• What to work on: The expected result is the material below, reproduced exactly from its first line through the line containing "window x c ha hc".
=== Begin Enclosure ===
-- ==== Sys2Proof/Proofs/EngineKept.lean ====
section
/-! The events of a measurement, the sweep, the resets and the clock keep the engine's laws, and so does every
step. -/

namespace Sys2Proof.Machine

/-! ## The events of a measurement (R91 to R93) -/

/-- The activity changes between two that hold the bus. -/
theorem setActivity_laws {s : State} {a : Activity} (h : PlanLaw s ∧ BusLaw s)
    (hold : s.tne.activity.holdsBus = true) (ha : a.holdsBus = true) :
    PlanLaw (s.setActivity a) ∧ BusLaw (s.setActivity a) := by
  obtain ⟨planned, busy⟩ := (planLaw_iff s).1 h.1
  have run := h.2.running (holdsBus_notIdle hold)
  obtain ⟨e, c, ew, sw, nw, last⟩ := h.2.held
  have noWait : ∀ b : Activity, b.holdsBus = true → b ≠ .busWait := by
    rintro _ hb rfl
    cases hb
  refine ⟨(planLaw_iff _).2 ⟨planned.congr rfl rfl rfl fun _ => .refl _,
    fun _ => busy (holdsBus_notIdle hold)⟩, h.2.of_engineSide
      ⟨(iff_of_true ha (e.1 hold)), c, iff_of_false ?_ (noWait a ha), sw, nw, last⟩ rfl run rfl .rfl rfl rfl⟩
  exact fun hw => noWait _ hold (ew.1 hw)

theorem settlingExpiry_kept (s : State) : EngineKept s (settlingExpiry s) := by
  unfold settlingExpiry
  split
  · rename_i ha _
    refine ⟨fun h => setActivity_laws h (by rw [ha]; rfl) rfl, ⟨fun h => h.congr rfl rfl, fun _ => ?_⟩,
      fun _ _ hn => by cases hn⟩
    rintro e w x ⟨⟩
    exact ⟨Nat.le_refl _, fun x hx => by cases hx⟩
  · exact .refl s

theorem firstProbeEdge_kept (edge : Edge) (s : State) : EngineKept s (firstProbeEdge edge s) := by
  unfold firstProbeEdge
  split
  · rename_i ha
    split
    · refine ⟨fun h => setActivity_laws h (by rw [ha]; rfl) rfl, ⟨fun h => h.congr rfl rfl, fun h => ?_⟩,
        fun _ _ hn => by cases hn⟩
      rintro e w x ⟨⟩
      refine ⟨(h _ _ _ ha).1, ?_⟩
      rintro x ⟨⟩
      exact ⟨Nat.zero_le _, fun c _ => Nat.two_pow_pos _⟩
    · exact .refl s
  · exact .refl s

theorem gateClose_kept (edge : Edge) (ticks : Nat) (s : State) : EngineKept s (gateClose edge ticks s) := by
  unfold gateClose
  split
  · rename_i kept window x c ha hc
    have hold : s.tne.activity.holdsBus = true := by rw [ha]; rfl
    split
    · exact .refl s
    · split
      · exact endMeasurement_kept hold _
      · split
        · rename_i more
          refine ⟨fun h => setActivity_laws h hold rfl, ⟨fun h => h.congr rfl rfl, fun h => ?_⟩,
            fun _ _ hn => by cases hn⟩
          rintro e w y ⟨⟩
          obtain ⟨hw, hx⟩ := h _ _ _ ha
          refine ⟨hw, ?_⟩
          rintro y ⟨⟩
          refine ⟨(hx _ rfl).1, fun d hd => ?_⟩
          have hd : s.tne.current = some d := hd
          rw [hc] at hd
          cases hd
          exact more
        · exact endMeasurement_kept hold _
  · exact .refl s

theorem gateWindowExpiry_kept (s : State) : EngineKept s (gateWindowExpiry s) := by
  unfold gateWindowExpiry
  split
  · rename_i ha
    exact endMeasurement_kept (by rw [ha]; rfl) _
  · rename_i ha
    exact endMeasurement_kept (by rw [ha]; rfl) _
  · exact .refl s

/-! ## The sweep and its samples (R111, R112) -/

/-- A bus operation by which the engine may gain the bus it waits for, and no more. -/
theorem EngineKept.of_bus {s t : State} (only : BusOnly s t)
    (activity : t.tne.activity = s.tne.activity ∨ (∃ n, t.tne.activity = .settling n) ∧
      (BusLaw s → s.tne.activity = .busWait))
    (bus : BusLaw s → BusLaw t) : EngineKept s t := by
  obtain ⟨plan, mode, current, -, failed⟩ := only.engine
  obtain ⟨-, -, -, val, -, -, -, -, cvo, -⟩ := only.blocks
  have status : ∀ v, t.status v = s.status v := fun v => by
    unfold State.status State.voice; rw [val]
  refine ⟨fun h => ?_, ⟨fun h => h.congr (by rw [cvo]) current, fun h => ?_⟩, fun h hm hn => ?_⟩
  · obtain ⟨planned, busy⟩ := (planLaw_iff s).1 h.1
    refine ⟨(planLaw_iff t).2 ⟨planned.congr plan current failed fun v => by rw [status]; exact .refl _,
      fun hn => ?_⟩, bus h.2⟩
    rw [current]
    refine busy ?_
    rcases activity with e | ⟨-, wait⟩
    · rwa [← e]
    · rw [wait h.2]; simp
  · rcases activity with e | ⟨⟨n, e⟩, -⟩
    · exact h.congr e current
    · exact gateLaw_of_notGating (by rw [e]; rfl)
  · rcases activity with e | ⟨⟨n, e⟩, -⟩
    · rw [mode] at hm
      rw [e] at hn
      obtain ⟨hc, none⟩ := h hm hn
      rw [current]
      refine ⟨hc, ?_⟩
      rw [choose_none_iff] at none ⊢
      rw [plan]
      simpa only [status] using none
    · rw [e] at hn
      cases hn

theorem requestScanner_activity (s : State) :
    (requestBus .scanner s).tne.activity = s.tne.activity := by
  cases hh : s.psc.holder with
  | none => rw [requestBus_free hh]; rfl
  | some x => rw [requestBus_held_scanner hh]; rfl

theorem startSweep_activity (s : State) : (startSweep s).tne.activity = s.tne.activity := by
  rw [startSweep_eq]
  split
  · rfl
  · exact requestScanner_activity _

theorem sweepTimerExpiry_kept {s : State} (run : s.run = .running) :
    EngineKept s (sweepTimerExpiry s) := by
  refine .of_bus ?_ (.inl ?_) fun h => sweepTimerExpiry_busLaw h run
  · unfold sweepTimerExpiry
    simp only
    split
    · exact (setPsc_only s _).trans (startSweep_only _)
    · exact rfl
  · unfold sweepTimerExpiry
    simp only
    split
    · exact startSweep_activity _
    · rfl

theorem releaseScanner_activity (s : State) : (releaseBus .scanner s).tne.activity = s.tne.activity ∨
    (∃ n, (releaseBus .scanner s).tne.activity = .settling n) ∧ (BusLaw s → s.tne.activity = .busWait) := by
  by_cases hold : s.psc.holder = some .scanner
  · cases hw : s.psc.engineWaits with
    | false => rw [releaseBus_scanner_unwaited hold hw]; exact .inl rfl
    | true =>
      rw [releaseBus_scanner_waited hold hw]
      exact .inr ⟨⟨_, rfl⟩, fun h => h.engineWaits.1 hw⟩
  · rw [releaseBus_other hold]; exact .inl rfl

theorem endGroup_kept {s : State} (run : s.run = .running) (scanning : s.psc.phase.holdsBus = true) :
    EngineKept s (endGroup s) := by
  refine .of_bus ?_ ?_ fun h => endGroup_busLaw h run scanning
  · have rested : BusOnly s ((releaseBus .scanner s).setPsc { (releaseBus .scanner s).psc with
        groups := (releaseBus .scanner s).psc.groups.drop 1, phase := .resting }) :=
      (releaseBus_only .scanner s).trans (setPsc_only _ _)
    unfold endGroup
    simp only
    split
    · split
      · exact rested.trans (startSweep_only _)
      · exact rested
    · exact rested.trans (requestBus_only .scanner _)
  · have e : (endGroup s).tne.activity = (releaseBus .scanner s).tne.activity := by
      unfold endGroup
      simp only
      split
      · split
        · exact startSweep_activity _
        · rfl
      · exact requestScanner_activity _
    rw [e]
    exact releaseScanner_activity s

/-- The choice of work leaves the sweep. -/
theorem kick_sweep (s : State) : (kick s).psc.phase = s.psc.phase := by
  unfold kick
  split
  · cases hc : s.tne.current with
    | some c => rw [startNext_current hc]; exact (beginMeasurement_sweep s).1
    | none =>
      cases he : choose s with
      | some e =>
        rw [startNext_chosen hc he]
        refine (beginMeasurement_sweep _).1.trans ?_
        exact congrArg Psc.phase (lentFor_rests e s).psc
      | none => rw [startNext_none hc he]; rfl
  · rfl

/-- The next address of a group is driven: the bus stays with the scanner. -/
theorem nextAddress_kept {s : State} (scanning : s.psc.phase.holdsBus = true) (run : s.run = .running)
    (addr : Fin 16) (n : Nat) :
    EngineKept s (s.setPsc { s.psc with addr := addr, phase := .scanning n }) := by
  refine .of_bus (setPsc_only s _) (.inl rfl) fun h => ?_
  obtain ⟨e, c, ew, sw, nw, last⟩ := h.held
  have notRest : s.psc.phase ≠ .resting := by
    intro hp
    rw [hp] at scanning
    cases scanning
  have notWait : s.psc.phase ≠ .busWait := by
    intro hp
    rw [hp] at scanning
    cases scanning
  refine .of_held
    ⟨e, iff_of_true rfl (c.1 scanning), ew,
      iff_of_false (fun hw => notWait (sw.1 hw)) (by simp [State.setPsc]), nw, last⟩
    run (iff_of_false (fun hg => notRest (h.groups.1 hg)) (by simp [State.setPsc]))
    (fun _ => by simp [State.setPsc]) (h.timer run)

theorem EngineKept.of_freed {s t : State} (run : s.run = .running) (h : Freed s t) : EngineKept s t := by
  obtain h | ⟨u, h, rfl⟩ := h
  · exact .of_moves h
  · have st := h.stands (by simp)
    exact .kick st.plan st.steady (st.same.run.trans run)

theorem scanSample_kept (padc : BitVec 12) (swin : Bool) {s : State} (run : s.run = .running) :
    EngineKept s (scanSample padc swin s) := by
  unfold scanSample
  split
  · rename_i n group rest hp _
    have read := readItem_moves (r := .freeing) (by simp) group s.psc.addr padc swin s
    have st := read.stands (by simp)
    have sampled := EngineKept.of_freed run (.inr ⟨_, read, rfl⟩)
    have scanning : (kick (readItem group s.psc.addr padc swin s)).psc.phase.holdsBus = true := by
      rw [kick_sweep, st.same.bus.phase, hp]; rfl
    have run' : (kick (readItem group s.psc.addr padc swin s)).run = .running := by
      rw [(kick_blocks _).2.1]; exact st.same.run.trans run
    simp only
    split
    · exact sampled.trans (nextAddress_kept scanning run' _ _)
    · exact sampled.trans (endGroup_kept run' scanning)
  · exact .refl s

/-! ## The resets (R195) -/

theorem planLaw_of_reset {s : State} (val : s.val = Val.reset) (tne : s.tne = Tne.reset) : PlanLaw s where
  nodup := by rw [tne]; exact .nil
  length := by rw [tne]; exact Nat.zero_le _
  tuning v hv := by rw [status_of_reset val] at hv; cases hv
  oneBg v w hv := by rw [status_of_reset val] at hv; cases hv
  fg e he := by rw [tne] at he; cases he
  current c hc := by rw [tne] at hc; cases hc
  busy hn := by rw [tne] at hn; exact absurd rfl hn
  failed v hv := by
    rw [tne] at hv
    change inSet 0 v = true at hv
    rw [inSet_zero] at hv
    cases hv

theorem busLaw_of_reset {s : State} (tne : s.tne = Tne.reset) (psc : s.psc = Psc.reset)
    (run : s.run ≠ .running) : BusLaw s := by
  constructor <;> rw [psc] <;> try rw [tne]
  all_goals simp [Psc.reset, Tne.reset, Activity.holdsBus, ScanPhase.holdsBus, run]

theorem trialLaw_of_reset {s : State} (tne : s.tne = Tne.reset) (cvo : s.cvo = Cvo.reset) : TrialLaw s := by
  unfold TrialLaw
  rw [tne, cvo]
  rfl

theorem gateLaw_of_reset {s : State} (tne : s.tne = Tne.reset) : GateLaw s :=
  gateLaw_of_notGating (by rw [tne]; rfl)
=== End Enclosure ===
• Exercise solution:
-- ==== Sys2Proof/Proofs/EngineKept.lean ====
section
/-! The events of a measurement, the sweep, the resets and the clock keep the engine's laws, and so does every
step. -/

namespace Sys2Proof.Machine

/-! ## The events of a measurement (R91 to R93) -/

/-- The activity changes between two that hold the bus. -/
theorem setActivity_laws {s : State} {a : Activity} (h : PlanLaw s ∧ BusLaw s)
    (hold : s.tne.activity.holdsBus = true) (ha : a.holdsBus = true) :
    PlanLaw (s.setActivity a) ∧ BusLaw (s.setActivity a) := by
  obtain ⟨planned, busy⟩ := (planLaw_iff s).1 h.1
  have run := h.2.running (holdsBus_notIdle hold)
  obtain ⟨e, c, ew, sw, nw, last⟩ := h.2.held
  have noWait : ∀ b : Activity, b.holdsBus = true → b ≠ .busWait := by
    rintro _ hb rfl
    cases hb
  refine ⟨(planLaw_iff _).2 ⟨planned.congr rfl rfl rfl fun _ => .refl _,
    fun _ => busy (holdsBus_notIdle hold)⟩, h.2.of_engineSide
      ⟨(iff_of_true ha (e.1 hold)), c, iff_of_false ?_ (noWait a ha), sw, nw, last⟩ rfl run rfl .rfl rfl rfl⟩
  exact fun hw => noWait _ hold (ew.1 hw)

theorem settlingExpiry_kept (s : State) : EngineKept s (settlingExpiry s) := by
  unfold settlingExpiry
  split
  · rename_i ha _
    refine ⟨fun h => setActivity_laws h (by rw [ha]; rfl) rfl, ⟨fun h => h.congr rfl rfl, fun _ => ?_⟩,
      fun _ _ hn => by cases hn⟩
    rintro e w x ⟨⟩
    exact ⟨Nat.le_refl _, fun x hx => by cases hx⟩
  · exact .refl s

theorem firstProbeEdge_kept (edge : Edge) (s : State) : EngineKept s (firstProbeEdge edge s) := by
  unfold firstProbeEdge
  split
  · rename_i ha
    split
    · refine ⟨fun h => setActivity_laws h (by rw [ha]; rfl) rfl, ⟨fun h => h.congr rfl rfl, fun h => ?_⟩,
        fun _ _ hn => by cases hn⟩
      rintro e w x ⟨⟩
      refine ⟨(h _ _ _ ha).1, ?_⟩
      rintro x ⟨⟩
      exact ⟨Nat.zero_le _, fun c _ => Nat.two_pow_pos _⟩
    · exact .refl s
  · exact .refl s

theorem gateClose_kept (edge : Edge) (ticks : Nat) (s : State) : EngineKept s (gateClose edge ticks s) := by
  unfold gateClose
  split
  · rename_i kept window x c ha hc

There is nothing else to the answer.